> Exercise materials
-- ==== Sys2Proof/Laws/State.lean ====
section
/-! SUPPORT. One lemma per field per update of the state, so that no proof unfolds a record update. -/

namespace Sys2Proof.Machine

/-! ## setPixel -/

@[simp] theorem setPixel_lut (s : State) (p : Nat) (x : Pixel) : (s.setPixel p x).lut = s.lut := rfl
@[simp] theorem setPixel_cnt (s : State) (p : Nat) (x : Pixel) : (s.setPixel p x).cnt = s.cnt := rfl
@[simp] theorem setPixel_units (s : State) (p : Nat) (x : Pixel) :
    (s.setPixel p x).units = s.units := rfl
@[simp] theorem setPixel_inputs (s : State) (p : Nat) (x : Pixel) :
    (s.setPixel p x).inputs = s.inputs := rfl
@[simp] theorem setPixel_pixels (s : State) (p : Nat) (x : Pixel) :
    (s.setPixel p x).pixels = s.pixels.set p x := rfl
@[simp] theorem setPixel_rampUnit (s : State) (p : Nat) (x : Pixel) (u : Nat) :
    (s.setPixel p x).rampUnit u = s.rampUnit u := rfl
@[simp] theorem setPixel_lutRead (s : State) (p : Nat) (x : Pixel) (i : Nat) :
    (s.setPixel p x).lutRead i = s.lutRead i := rfl

/-! ## setRampUnit -/

@[simp] theorem setRampUnit_lut (s : State) (u : Nat) (x : RampUnit) :
    (s.setRampUnit u x).lut = s.lut := rfl
@[simp] theorem setRampUnit_cnt (s : State) (u : Nat) (x : RampUnit) :
    (s.setRampUnit u x).cnt = s.cnt := rfl
@[simp] theorem setRampUnit_pixels (s : State) (u : Nat) (x : RampUnit) :
    (s.setRampUnit u x).pixels = s.pixels := rfl
@[simp] theorem setRampUnit_inputs (s : State) (u : Nat) (x : RampUnit) :
    (s.setRampUnit u x).inputs = s.inputs := rfl
@[simp] theorem setRampUnit_units (s : State) (u : Nat) (x : RampUnit) :
    (s.setRampUnit u x).units = s.units.set u x := rfl
@[simp] theorem setRampUnit_pixel (s : State) (u : Nat) (x : RampUnit) (p : Nat) :
    (s.setRampUnit u x).pixel p = s.pixel p := rfl
@[simp] theorem setRampUnit_lutRead (s : State) (u : Nat) (x : RampUnit) (i : Nat) :
    (s.setRampUnit u x).lutRead i = s.lutRead i := rfl

/-! ## dropInput and presentNext -/

@[simp] theorem dropInput_lut (s : State) : s.dropInput.lut = s.lut := rfl
@[simp] theorem dropInput_pixels (s : State) : s.dropInput.pixels = s.pixels := rfl
@[simp] theorem dropInput_cnt (s : State) : s.dropInput.cnt = s.cnt := rfl
@[simp] theorem dropInput_units (s : State) : s.dropInput.units = s.units := rfl
@[simp] theorem dropInput_inputs (s : State) : s.dropInput.inputs = s.inputs.tail := rfl
@[simp] theorem dropInput_params (s : State) : s.dropInput.params = s.params := rfl
@[simp] theorem dropInput_pixel (s : State) (p : Nat) : s.dropInput.pixel p = s.pixel p := rfl
@[simp] theorem dropInput_rampUnit (s : State) (u : Nat) :
    s.dropInput.rampUnit u = s.rampUnit u := rfl
@[simp] theorem presentNext_lut (s : State) (e : EdgeInput) : (s.presentNext e).lut = s.lut := rfl
@[simp] theorem presentNext_pixels (s : State) (e : EdgeInput) :
    (s.presentNext e).pixels = s.pixels := rfl
@[simp] theorem presentNext_cnt (s : State) (e : EdgeInput) : (s.presentNext e).cnt = s.cnt := rfl
@[simp] theorem presentNext_units (s : State) (e : EdgeInput) :
    (s.presentNext e).units = s.units := rfl
@[simp] theorem presentNext_inputs (s : State) (e : EdgeInput) :
    (s.presentNext e).inputs = e :: s.inputs.tail := rfl
@[simp] theorem presentNext_nextInput (s : State) (e : EdgeInput) :
    (s.presentNext e).nextInput = e := rfl

/-! ## resetBlock -/

@[simp] theorem resetBlock_lut (s : State) : s.resetBlock.lut = s.lut := rfl
@[simp] theorem resetBlock_cnt (s : State) : s.resetBlock.cnt = 0 := rfl
@[simp] theorem resetBlock_inputs (s : State) : s.resetBlock.inputs = s.inputs := rfl
@[simp] theorem resetBlock_pixels (s : State) :
    s.resetBlock.pixels = List.replicate s.pixelCount Pixel.zero := rfl
@[simp] theorem resetBlock_units (s : State) :
    s.resetBlock.units = List.replicate s.rampUnits RampUnit.zero := rfl

/-! ## Registers of a unit after a ramp operation -/

@[simp] theorem stepped_rb (x : RampUnit) (r : RampResult) : (x.stepped r).rb = x.rb := rfl
@[simp] theorem stepped_rv (x : RampUnit) (r : RampResult) : (x.stepped r).rv = byteOf r.value := rfl
@[simp] theorem stepped_rd (x : RampUnit) (r : RampResult) : (x.stepped r).rd = r.dir := rfl
@[simp] theorem stepped_rc (x : RampUnit) (r : RampResult) : (x.stepped r).rc = r.completed := rfl
@[simp] theorem raised_rb (x : RampUnit) (v : Nat) (w : Bool) : (x.raised v w).rb = x.rb := rfl
@[simp] theorem raised_rv (x : RampUnit) (v : Nat) (w : Bool) : (x.raised v w).rv = byteOf v := rfl
@[simp] theorem raised_rd (x : RampUnit) (v : Nat) (w : Bool) : (x.raised v w).rd = x.rd := rfl
@[simp] theorem raised_rc (x : RampUnit) (v : Nat) (w : Bool) : (x.raised v w).rc = w := rfl
@[simp] theorem compare_duty (n : Nat) (x : Pixel) : (x.compare n).duty = x.duty := rfl
@[simp] theorem compare_out (n : Nat) (x : Pixel) : (x.compare n).out = x.duty.map (laneOn n) := rfl
@[simp] theorem rgb_map_get {α β : Type} (f : α → β) (x : Rgb α) (c : Channel) :
    (x.map f).get c = f (x.get c) := by cases c <;> rfl

end Sys2Proof.Machine
end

> Work item
Send back the whole listing above exactly, please.

> Solved exercise
-- ==== Sys2Proof/Laws/State.lean ====
section
/-! SUPPORT. One lemma per field per update of the state, so that no proof unfolds a record update. -/

namespace Sys2Proof.Machine

/-! ## setPixel -/

@[simp] theorem setPixel_lut (s : State) (p : Nat) (x : Pixel) : (s.setPixel p x).lut = s.lut := rfl
@[simp] theorem setPixel_cnt (s : State) (p : Nat) (x : Pixel) : (s.setPixel p x).cnt = s.cnt := rfl
@[simp] theorem setPixel_units (s : State) (p : Nat) (x : Pixel) :
    (s.setPixel p x).units = s.units := rfl
@[simp] theorem setPixel_inputs (s : State) (p : Nat) (x : Pixel) :
    (s.setPixel p x).inputs = s.inputs := rfl
@[simp] theorem setPixel_pixels (s : State) (p : Nat) (x : Pixel) :
    (s.setPixel p x).pixels = s.pixels.set p x := rfl
@[simp] theorem setPixel_rampUnit (s : State) (p : Nat) (x : Pixel) (u : Nat) :
    (s.setPixel p x).rampUnit u = s.rampUnit u := rfl
@[simp] theorem setPixel_lutRead (s : State) (p : Nat) (x : Pixel) (i : Nat) :
    (s.setPixel p x).lutRead i = s.lutRead i := rfl

/-! ## setRampUnit -/

@[simp] theorem setRampUnit_lut (s : State) (u : Nat) (x : RampUnit) :
    (s.setRampUnit u x).lut = s.lut := rfl
@[simp] theorem setRampUnit_cnt (s : State) (u : Nat) (x : RampUnit) :
    (s.setRampUnit u x).cnt = s.cnt := rfl
@[simp] theorem setRampUnit_pixels (s : State) (u : Nat) (x : RampUnit) :
    (s.setRampUnit u x).pixels = s.pixels := rfl
@[simp] theorem setRampUnit_inputs (s : State) (u : Nat) (x : RampUnit) :
    (s.setRampUnit u x).inputs = s.inputs := rfl
@[simp] theorem setRampUnit_units (s : State) (u : Nat) (x : RampUnit) :
    (s.setRampUnit u x).units = s.units.set u x := rfl
@[simp] theorem setRampUnit_pixel (s : State) (u : Nat) (x : RampUnit) (p : Nat) :
    (s.setRampUnit u x).pixel p = s.pixel p := rfl
@[simp] theorem setRampUnit_lutRead (s : State) (u : Nat) (x : RampUnit) (i : Nat) :
    (s.setRampUnit u x).lutRead i = s.lutRead i := rfl

/-! ## dropInput and presentNext -/

@[simp] theorem dropInput_lut (s : State) : s.dropInput.lut = s.lut := rfl
@[simp] theorem dropInput_pixels (s : State) : s.dropInput.pixels = s.pixels := rfl
@[simp] theorem dropInput_cnt (s : State) : s.dropInput.cnt = s.cnt := rfl
@[simp] theorem dropInput_units (s : State) : s.dropInput.units = s.units := rfl
@[simp] theorem dropInput_inputs (s : State) : s.dropInput.inputs = s.inputs.tail := rfl
@[simp] theorem dropInput_params (s : State) : s.dropInput.params = s.params := rfl
@[simp] theorem dropInput_pixel (s : State) (p : Nat) : s.dropInput.pixel p = s.pixel p := rfl
@[simp] theorem dropInput_rampUnit (s : State) (u : Nat) :
    s.dropInput.rampUnit u = s.rampUnit u := rfl
@[simp] theorem presentNext_lut (s : State) (e : EdgeInput) : (s.presentNext e).lut = s.lut := rfl
@[simp] theorem presentNext_pixels (s : State) (e : EdgeInput) :
    (s.presentNext e).pixels = s.pixels := rfl
@[simp] theorem presentNext_cnt (s : State) (e : EdgeInput) : (s.presentNext e).cnt = s.cnt := rfl
@[simp] theorem presentNext_units (s : State) (e : EdgeInput) :
    (s.presentNext e).units = s.units := rfl
@[simp] theorem presentNext_inputs (s : State) (e : EdgeInput) :
    (s.presentNext e).inputs = e :: s.inputs.tail := rfl
@[simp] theorem presentNext_nextInput (s : State) (e : EdgeInput) :
    (s.presentNext e).nextInput = e := rfl

/-! ## resetBlock -/

@[simp] theorem resetBlock_lut (s : State) : s.resetBlock.lut = s.lut := rfl
@[simp] theorem resetBlock_cnt (s : State) : s.resetBlock.cnt = 0 := rfl
@[simp] theorem resetBlock_inputs (s : State) : s.resetBlock.inputs = s.inputs := rfl
@[simp] theorem resetBlock_pixels (s : State) :
    s.resetBlock.pixels = List.replicate s.pixelCount Pixel.zero := rfl
@[simp] theorem resetBlock_units (s : State) :
    s.resetBlock.units = List.replicate s.rampUnits RampUnit.zero := rfl

/-! ## Registers of a unit after a ramp operation -/

@[simp] theorem stepped_rb (x : RampUnit) (r : RampResult) : (x.stepped r).rb = x.rb := rfl
@[simp] theorem stepped_rv (x : RampUnit) (r : RampResult) : (x.stepped r).rv = byteOf r.value := rfl
@[simp] theorem stepped_rd (x : RampUnit) (r : RampResult) : (x.stepped r).rd = r.dir := rfl
@[simp] theorem stepped_rc (x : RampUnit) (r : RampResult) : (x.stepped r).rc = r.completed := rfl
@[simp] theorem raised_rb (x : RampUnit) (v : Nat) (w : Bool) : (x.raised v w).rb = x.rb := rfl
@[simp] theorem raised_rv (x : RampUnit) (v : Nat) (w : Bool) : (x.raised v w).rv = byteOf v := rfl
@[simp] theorem raised_rd (x : RampUnit) (v : Nat) (w : Bool) : (x.raised v w).rd = x.rd := rfl
@[simp] theorem raised_rc (x : RampUnit) (v : Nat) (w : Bool) : (x.raised v w).rc = w := rfl
@[simp] theorem compare_duty (n : Nat) (x : Pixel) : (x.compare n).duty = x.duty := rfl
@[simp] theorem compare_out (n : Nat) (x : Pixel) : (x.compare n).out = x.duty.map (laneOn n) := rfl
@[simp] theorem rgb_map_get {α β : Type} (f : α → β) (x : Rgb α) (c : Channel) :
    (x.map f).get c = f (x.get c) := by cases c <;> rfl

end Sys2Proof.Machine
end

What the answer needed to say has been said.